Getting sucked up in the filter sounds like the most likely scenario. However, my inner conspiracy theorist says How can your largest saddled female fit through the intake, get cleanly halved just once, and not just get stuck in the filter media inside the filter? 

Those intakes are pretty small. Even without a prefilter my Mignon 60 catches single pieces of duckweed. I guess, if the shrimp was actively trying to squeeze in there... Mine also gets its coarse filter media (threw the fine white one away) pretty clogged and water flows over the top if it needs cleaning. -I just shot holes in my own conspiracy, but it must've been the perfect storm of events to happen like that.

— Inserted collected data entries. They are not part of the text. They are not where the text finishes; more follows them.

/-- The BASE bits of a descriptor change only on a CMD or CPL ring that is disabled or whose function is paused
(R345). -/
def Block.keepBase (b before : Block) (q : Nat) : Block :=
  let free := (before.qKind q == 1 || before.qKind q == 2) &&
    (!before.on (Reg.QD_CFG_ENABLE q) || before.still ((before.qOwner q).getD 0))
  if free then b
  else (b.set (Reg.QD_BASE_LO_BASE q) (before.get (Reg.QD_BASE_LO_BASE q))).set (Reg.QD_BASE_HI_BASE q)
    (before.get (Reg.QD_BASE_HI_BASE q))

/-- A crossing bit that a write of 1 clears takes its count with it (R352). -/
def Block.clearCounts (b : Block) (q : Nat) (v : Word) : Block :=
  let b := if v.getLsbD 18 then b.set (Reg.QD_CNT_CNT_HI q) 0 else b
  if v.getLsbD 19 then b.set (Reg.QD_CNT_CNT_LO q) 0 else b

/-- A VF's VECTOR above 15 is not applied (R572). -/
def Block.keepVector (b before : Block) (m q : Nat) : Block :=
  if 1 ≤ m ∧ m ≤ 15 ∧ 15 < b.get (Reg.QD_CFG_VECTOR q) then
    b.set (Reg.QD_CFG_VECTOR q) (before.get (Reg.QD_CFG_VECTOR q))
  else b

/-- A write to word `w` of the descriptor of queue q by a function (R347, R540); `at_` is the offset a violation shows. -/
def Block.writeDesc (b : Block) (m q w at_ : Nat) (v : Word) : Block :=
  let off := Reg.QD_CFG q + 4 * w
  if 3 ≤ w ∧ w ≤ 5 then b
  else if b.descOwner q ≠ some m then b.violation m 5 at_
  else if b.touchesRwl off v && (m != 0 || b.on Reg.CFG_STATUS_SEALED) then b.violation m 2 at_
  else
    let new := ((b.writeFields m off v).keepBase b q).keepVector b m q
    let new := if w = 2 then new.clearCounts q v else new
    new.drain m

/-! ### Windows (R567 to R569) -/

/-- A write to the MSI-X table of a function: address, data, mask; an unmasked vector sends what is pending (R574). -/
def Block.writeMsix (b : Block) (fn o : Nat) (v : Word) : Block :=
  let vector := o / 16
  if vectorsOf fn ≤ vector then b
  else
    let e := b.msixEntry fn vector
    let e := match o % 16 / 4 with
      | 0 => { e with addr := BitVec.ofNat 64 (e.addr.toNat / 2 ^ 32 * 2 ^ 32 + v.toNat) }
      | 1 => { e with addr := BitVec.ofNat 64 (e.addr.toNat % 2 ^ 32 + v.toNat * 2 ^ 32) }
      | 2 => { e with data := v }
      | _ => { e with masked := v.getLsbD 0 }
    let b := { b with host := { b.host with
      msix := Store.put (fun _ => MsixEntry.reset) b.host.msix (msixKey fn vector) e } }
    b.releaseVector fn vector

/-- A write to a doorbell page: the doorbells and CONV_CTRL (R357, R369). -/
def Block.writeBellPage (b : Block) (fn o : Nat) (v : Word) : Block :=
  if o < 4080 then b.doorbell fn (o / 4) v
  else if o = 0xFF0 then b.convCmd fn v.toNat
  else b

/-- A write to a write-port page (R359). -/
def Block.writePortAt (b : Block) (fn o : Nat) (v : Word) : Block :=
  let p := o / 16
  match o % 16 / 4 with
  | 0 => b.wpWrite fn p (toLe 1 v.toNat)
  | 1 => b.wpWrite fn p (toLe 2 v.toNat)
  | 2 => b.wpWrite fn p (toLe 4 v.toNat)
  | _ =>
    let b := if v.getLsbD 1 then b.wpEop fn p else b
    if v.getLsbD 0 then b.wpSop fn p else b

/-- Whether the device's state lets a write of the PF through (R65, R537). -/
def Block.stateOpen (b : Block) (off : Nat) : Bool :=
  match b.dev with
  | .reset => false
  | .load => off < 0x20000
  | .quiet => off == Reg.FLT_PEND || off == Reg.GLB_CMD
  | _ => true

/-- A write of the PF to BAR0 (R567, R568). -/
def Block.pfWrite (b : Block) (off : Nat) (v : Word) : Block :=
  if !b.stateOpen off then b
  else if 0x200000 ≤ off ∧ off < 0x400000 then b.writeDesc 0 ((off - 0x200000) / 32) (off % 32 / 4) off v
  else if 0x400000 ≤ off then b
  else if 0x1F1000 ≤ off ∧ off < 0x1F2000 then b.writeMsix 0 (off - 0x1F1000) v
  else if 0x1F3000 ≤ off ∧ off < 0x1F4000 then b.writeBellPage 0 (off - 0x1F3000) v
  else if 0x1F4000 ≤ off ∧ off < 0x1F5000 then b.writePortAt 0 (off - 0x1F4000) v
  else match cipherPage off with
    | some p => if b.pageFn p = 0 then b.writeReg 0 off v else b.violation 0 1 off
    | none => b.writeReg 0 off v

/-- A write of a VF to its window (R569); an offset beyond the window lies in another function's (R540). -/
def Block.vfWrite (b : Block) (fn off : Nat) (v : Word) : Block :=
  if !b.reaches fn then b
  else if 0x10000 ≤ off then b.violation fn 1 off
  else if off < 0x1000 then
    match b.heldPage fn with
    | some p => b.writeReg fn (Reg.cxPage p + off) v
    | none => b
  else if off < 0x2000 then b.writeBellPage fn (off - 0x1000) v
  else if off < 0x3000 then b.writePortAt fn (off - 0x2000) v
  else if off < 0x3100 then b.writeMsix fn (off - 0x3000) v
  else if off < 0x4000 then b
  else match (b.owned fn)[(off - 0x4000) / 32]? with
    | some q => b.writeDesc fn q (off % 32 / 4) off v
    | none => b

/-! ### Internal masters (R42, R43, R567) -/

/-- Whether an offset of BAR0 lies in a range the image opens to the console agent (R579, R585). -/
def Block.openRange (b : Block) (off : Nat) : Bool :=
  (List.range 8).any fun r => b.on (Reg.HIF_CON_OPEN_BASE_EN r) &&
    b.get (Reg.HIF_CON_OPEN_BASE_BASE r) ≤ off / 4 && off / 4 ≤ b.get (Reg.HIF_CON_OPEN_LIMIT_LIMIT r)

/-- What the registers and windows of an internal master are (R42, R567). -/
def Block.granted (b : Block) (m off : Nat) : Bool :=
  let inside (a z : Nat) : Bool := a ≤ off && off < z
  match m with
  | 16 => inside 0x1C0000 0x1C0140
  | 17 => (inside 0x1E0000 0x1E1000 && b.on (Reg.SP_CTRL_OWNER 0)) || b.openRange off
  | 18 => (b.dev == .reset || b.dev == .load) && (inside 0 0x1000 || inside 0x10000 0x11000)
  | 19 => inside 0xA0000 0xA0E00
  | 20 => inside 0xE0000 0xE1800 || inside 0x400000 0xC00000
  | 21 => inside 0xC0000 0xC1040
  | 22 => inside 0x1D0000 0x1D0800
  | 23 => inside 0x28000 0x28100 || inside 0x30000 0x40000
  | _ => false

/-- Whether the device's state lets the access of an internal master through: in RESET that of the boot loader alone, in LOAD
those to GLB_ and CFG_ (R42, R65, R537). -/
def Block.internalOpen (b : Block) (m off : Nat) : Bool :=
  match b.dev with
  | .reset => m == 18
  | .load => off < 0x20000
  | .quiet => false
  | _ => true

/-- Whether an offset is a queue descriptor and the master one whose grants name queues (R42). -/
def namesQueues (m off : Nat) : Bool := 0x200000 ≤ off && off < 0x400000 && 19 ≤ m && m ≤ 22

I agree on the filter being the most probable case, but here's one more "what if": Have you vacuumed the substrate lately? Sometimes when I gravel vac, my shrimp are really inquisitive. I could see a scenario where I was vacuuming between plants or in the back not seeing the end of the siphon, accidentally chomp a curious shrimp in half and lift the tube in a way that causes the inside half not to get siphoned up. Then both halves later drift around to the front of tank?

Sounds like an episode of NCIShrimp

I also think @ChrisX theory holds up. If she was hanging out behind a plant that got snipped, got snipped herself, then drifted to the front later on...


----------



## houseofcards (Mar 21, 2009)

Yep any of those are possibilities. I remember being amazed how some of my shrimp got into the filter even with the sponge on. I was scratching my head. But there they were. One half there and the other here. I was even wondering if they somehow jumped into the outflow and the intake with the impeller wasn't seated properly. 

It's weird.


----------